WHAT THIS TASK INVOLVES:
Go through the lines below. Copy those with "errs".

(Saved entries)
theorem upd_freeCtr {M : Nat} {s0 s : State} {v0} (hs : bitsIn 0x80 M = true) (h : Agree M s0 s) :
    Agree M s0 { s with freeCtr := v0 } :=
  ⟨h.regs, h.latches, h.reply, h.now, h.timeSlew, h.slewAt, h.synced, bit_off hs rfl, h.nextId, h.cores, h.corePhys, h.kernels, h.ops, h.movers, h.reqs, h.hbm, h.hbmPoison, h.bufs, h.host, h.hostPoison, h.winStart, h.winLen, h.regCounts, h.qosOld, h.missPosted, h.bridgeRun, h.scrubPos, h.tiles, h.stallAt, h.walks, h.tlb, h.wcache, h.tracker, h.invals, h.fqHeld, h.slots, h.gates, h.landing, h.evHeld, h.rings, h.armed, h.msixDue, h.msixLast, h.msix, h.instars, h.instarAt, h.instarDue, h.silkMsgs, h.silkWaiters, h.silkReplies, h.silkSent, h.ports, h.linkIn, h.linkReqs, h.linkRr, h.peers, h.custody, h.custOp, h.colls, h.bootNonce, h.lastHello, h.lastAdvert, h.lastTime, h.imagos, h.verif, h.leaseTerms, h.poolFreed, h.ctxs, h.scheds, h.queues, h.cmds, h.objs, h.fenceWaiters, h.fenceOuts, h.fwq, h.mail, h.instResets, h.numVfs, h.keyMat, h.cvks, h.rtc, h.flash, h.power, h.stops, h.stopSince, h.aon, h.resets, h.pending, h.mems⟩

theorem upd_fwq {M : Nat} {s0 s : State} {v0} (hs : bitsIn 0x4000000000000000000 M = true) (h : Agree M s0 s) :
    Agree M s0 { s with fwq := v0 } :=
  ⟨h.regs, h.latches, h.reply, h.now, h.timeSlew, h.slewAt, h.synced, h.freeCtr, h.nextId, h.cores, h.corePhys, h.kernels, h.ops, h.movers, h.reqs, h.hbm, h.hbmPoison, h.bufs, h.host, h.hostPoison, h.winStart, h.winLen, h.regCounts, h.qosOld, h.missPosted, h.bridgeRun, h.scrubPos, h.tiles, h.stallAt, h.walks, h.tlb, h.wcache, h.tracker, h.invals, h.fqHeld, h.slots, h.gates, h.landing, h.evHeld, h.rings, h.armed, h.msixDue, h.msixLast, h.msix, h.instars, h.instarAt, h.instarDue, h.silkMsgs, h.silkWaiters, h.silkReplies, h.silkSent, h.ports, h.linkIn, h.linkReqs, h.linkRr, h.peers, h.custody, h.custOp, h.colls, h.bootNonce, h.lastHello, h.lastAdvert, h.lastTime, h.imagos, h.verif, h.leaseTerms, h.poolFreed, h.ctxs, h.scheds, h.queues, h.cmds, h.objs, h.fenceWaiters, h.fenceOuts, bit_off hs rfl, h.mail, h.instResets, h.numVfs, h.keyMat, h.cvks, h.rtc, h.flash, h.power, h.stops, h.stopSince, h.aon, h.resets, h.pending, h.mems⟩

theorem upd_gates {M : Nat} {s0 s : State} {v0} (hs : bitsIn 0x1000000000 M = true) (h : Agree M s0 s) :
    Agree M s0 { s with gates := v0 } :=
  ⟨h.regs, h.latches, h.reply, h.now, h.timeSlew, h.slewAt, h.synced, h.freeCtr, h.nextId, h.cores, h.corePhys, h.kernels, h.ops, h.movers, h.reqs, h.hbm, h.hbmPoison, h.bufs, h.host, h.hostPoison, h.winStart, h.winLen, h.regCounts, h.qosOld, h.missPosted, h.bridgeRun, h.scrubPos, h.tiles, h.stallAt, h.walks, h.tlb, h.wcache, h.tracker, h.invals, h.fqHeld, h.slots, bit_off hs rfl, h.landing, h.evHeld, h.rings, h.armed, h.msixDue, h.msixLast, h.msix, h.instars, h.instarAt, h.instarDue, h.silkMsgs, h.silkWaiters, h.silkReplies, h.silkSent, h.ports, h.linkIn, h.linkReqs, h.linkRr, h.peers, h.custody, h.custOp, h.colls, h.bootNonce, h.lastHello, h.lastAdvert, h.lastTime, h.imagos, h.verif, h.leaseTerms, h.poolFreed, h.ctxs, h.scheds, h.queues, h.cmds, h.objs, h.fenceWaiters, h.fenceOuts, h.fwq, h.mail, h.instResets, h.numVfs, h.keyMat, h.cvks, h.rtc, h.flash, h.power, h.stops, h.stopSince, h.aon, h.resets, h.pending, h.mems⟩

==

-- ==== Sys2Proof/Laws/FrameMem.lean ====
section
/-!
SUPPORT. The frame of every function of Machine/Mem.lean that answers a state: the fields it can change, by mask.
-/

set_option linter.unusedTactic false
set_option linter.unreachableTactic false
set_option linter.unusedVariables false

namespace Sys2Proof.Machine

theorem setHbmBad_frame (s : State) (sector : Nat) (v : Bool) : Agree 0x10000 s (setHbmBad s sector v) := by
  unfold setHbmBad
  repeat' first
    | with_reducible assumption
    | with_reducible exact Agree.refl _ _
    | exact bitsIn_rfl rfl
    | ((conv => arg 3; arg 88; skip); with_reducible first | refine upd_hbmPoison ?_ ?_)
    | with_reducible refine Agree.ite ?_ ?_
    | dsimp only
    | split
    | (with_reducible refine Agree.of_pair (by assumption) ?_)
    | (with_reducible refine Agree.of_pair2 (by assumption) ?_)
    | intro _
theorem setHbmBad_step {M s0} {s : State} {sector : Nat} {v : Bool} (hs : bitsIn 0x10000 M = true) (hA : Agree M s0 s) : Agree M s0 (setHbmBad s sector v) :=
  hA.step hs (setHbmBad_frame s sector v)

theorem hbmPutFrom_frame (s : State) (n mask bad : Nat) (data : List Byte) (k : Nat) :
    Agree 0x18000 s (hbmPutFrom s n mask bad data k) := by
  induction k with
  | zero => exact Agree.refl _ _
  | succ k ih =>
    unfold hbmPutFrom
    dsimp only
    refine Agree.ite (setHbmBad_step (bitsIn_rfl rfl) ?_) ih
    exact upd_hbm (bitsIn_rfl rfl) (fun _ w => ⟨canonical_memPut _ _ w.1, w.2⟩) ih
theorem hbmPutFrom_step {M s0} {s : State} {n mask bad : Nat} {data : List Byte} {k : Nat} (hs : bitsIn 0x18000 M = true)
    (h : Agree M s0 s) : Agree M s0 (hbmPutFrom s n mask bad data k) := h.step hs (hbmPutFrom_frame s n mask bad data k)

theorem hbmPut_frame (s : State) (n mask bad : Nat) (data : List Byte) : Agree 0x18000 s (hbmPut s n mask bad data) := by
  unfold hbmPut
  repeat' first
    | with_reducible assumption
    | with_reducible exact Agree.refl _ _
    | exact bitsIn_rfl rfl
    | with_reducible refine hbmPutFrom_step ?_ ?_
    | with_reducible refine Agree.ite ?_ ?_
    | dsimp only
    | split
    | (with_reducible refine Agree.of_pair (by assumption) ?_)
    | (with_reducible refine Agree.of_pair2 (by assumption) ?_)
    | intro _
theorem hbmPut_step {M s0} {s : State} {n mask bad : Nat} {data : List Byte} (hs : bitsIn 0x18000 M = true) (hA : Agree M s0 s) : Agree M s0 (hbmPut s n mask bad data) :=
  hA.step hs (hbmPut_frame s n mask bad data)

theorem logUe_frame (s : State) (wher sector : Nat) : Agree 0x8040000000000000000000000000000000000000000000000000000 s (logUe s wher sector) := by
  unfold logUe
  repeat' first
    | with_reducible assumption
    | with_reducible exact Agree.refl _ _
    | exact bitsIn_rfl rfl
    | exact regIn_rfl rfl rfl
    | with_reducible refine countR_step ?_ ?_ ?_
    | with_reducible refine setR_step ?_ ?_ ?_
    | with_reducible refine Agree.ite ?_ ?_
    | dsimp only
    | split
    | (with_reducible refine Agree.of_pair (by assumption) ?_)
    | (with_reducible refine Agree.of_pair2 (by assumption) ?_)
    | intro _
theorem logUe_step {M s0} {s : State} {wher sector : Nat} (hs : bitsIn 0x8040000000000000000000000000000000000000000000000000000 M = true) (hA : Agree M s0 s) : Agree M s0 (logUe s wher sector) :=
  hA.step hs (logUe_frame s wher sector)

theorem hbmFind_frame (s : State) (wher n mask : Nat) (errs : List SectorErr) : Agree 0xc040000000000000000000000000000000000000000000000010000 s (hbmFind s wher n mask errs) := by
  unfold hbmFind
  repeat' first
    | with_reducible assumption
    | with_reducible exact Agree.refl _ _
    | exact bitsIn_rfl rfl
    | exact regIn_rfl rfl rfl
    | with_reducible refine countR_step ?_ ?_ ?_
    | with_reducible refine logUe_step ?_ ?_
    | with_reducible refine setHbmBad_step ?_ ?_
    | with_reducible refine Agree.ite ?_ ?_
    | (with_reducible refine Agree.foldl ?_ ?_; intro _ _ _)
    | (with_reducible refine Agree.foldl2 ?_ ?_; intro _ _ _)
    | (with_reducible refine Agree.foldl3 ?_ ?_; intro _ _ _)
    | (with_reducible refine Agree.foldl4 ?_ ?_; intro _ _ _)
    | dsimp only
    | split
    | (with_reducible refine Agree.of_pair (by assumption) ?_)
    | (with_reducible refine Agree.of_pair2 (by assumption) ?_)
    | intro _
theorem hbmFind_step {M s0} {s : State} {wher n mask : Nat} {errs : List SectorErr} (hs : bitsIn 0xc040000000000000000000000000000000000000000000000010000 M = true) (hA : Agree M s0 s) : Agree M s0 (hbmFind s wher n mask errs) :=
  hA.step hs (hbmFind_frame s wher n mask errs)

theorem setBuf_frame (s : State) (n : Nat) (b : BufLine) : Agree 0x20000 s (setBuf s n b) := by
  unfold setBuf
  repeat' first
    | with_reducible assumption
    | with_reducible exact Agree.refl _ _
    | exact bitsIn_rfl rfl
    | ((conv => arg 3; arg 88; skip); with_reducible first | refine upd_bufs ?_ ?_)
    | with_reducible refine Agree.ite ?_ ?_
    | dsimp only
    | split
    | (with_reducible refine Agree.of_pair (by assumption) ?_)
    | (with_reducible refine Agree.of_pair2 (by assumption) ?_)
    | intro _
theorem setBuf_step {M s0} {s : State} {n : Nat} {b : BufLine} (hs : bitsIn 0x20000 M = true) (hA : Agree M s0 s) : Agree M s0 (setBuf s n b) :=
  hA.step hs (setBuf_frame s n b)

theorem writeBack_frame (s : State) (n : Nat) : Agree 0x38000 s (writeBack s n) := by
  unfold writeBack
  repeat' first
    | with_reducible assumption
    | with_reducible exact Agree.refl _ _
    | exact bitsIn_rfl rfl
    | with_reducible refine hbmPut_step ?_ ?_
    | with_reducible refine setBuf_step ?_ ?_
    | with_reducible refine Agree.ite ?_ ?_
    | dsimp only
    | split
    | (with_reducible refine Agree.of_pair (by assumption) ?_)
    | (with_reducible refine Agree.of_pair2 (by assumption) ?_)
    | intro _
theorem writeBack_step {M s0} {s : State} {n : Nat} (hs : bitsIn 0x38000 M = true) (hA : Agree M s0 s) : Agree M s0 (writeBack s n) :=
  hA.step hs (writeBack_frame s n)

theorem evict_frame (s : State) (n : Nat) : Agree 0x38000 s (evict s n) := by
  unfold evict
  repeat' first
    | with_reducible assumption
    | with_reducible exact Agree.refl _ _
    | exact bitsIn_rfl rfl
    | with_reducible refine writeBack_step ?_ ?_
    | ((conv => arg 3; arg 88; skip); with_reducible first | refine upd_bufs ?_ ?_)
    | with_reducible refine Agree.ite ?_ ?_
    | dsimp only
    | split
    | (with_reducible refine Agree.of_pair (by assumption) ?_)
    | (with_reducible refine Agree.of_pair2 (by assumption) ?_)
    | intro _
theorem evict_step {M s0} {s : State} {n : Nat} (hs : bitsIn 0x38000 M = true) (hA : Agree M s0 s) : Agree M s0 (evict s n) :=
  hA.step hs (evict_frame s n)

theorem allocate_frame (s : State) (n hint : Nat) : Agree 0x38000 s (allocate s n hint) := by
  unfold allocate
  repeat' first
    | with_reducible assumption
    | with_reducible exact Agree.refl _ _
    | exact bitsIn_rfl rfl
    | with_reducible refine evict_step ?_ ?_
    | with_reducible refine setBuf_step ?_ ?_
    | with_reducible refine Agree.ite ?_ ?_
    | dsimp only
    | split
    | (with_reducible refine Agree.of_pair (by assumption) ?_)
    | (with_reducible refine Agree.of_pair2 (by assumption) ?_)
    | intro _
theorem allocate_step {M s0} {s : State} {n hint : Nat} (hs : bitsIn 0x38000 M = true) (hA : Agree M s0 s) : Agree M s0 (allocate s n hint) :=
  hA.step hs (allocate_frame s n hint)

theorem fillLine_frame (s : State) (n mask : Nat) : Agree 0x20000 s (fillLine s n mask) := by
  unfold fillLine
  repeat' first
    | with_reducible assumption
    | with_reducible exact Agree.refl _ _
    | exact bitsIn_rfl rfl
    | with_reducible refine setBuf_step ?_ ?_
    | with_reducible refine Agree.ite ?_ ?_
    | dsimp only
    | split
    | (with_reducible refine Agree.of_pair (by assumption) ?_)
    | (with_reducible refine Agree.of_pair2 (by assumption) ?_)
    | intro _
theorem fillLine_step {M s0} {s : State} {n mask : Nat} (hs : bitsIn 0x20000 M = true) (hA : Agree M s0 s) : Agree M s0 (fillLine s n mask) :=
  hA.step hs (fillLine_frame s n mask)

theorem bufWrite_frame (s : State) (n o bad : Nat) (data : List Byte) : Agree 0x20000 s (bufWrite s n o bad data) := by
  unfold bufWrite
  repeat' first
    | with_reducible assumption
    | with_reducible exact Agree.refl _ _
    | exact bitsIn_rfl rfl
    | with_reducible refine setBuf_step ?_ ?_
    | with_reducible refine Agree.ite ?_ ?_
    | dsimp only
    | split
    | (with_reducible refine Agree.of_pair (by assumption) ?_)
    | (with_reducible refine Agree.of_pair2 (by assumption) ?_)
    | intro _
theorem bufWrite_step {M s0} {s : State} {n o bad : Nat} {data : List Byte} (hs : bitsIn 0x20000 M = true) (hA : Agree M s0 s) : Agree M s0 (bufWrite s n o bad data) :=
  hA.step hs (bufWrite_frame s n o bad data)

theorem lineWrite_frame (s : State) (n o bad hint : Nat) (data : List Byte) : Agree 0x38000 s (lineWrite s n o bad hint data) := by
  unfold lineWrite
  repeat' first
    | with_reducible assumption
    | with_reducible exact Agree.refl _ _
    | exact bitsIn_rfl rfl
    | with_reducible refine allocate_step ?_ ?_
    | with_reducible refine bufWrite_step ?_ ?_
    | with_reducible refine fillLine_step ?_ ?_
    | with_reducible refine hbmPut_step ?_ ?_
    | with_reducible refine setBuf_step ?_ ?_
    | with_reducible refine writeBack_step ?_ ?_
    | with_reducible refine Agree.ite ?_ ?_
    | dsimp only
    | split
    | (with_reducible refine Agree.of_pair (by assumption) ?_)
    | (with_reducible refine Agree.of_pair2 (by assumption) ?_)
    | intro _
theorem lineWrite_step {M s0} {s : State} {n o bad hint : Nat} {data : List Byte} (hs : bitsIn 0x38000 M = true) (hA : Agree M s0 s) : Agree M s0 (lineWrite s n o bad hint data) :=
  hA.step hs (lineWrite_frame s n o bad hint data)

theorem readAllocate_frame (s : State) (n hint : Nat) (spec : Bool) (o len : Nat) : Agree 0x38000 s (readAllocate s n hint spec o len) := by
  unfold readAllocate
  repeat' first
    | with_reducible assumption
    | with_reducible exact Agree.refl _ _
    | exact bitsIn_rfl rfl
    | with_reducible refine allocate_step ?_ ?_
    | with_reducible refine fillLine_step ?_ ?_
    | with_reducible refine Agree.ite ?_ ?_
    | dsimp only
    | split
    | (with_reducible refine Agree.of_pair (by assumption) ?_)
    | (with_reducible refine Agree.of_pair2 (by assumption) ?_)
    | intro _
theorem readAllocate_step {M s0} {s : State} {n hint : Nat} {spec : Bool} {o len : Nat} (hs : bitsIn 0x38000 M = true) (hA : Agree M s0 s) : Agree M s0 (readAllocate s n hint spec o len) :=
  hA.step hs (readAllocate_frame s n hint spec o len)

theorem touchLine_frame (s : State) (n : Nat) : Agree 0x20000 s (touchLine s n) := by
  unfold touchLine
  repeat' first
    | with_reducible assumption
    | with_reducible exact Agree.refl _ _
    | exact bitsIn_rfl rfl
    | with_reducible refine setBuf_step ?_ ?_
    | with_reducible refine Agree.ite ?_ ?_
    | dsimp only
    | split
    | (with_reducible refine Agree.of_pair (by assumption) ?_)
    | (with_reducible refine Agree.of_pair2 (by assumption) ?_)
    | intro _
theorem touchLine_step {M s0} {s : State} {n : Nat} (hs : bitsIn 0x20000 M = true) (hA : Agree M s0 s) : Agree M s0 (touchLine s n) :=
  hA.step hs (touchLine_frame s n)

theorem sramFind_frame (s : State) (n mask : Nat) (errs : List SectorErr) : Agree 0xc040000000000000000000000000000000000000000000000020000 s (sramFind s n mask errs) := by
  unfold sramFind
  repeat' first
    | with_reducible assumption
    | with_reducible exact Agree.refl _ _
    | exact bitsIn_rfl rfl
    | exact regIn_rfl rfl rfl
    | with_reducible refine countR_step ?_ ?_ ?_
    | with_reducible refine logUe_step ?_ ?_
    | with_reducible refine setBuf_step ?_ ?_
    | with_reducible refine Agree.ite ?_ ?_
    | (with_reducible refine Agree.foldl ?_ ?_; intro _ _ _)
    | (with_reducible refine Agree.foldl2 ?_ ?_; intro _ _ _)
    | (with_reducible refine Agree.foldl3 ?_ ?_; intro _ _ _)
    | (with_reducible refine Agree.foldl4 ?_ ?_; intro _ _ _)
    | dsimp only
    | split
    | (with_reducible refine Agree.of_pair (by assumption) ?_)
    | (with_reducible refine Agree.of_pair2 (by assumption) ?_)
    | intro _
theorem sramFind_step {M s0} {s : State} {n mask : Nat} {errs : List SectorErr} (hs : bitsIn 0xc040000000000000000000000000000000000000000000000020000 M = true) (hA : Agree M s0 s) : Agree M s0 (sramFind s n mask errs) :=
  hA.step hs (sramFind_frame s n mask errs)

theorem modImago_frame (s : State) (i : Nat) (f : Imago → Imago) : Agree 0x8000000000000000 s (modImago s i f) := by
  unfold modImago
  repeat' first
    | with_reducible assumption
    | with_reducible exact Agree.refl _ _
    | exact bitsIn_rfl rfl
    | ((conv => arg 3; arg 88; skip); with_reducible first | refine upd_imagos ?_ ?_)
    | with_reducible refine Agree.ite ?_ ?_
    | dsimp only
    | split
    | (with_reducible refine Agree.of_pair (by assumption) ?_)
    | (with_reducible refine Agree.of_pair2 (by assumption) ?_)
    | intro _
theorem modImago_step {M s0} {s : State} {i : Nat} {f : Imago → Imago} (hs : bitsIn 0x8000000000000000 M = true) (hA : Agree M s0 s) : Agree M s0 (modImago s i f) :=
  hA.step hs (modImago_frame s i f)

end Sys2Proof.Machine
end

SOLUTION:
theorem hbmFind_frame (s : State) (wher n mask : Nat) (errs : List SectorErr) : Agree 0xc040000000000000000000000000000000000000000000000010000 s (hbmFind s wher n mask errs) := by
theorem hbmFind_step {M s0} {s : State} {wher n mask : Nat} {errs : List SectorErr} (hs : bitsIn 0xc040000000000000000000000000000000000000000000000010000 M = true) (hA : Agree M s0 s) : Agree M s0 (hbmFind s wher n mask errs) :=
  hA.step hs (hbmFind_frame s wher n mask errs)
theorem sramFind_frame (s : State) (n mask : Nat) (errs : List SectorErr) : Agree 0xc040000000000000000000000000000000000000000000000020000 s (sramFind s n mask errs) := by
theorem sramFind_step {M s0} {s : State} {n mask : Nat} {errs : List SectorErr} (hs : bitsIn 0xc040000000000000000000000000000000000000000000000020000 M = true) (hA : Agree M s0 s) : Agree M s0 (sramFind s n mask errs) :=
  hA.step hs (sramFind_frame s n mask errs)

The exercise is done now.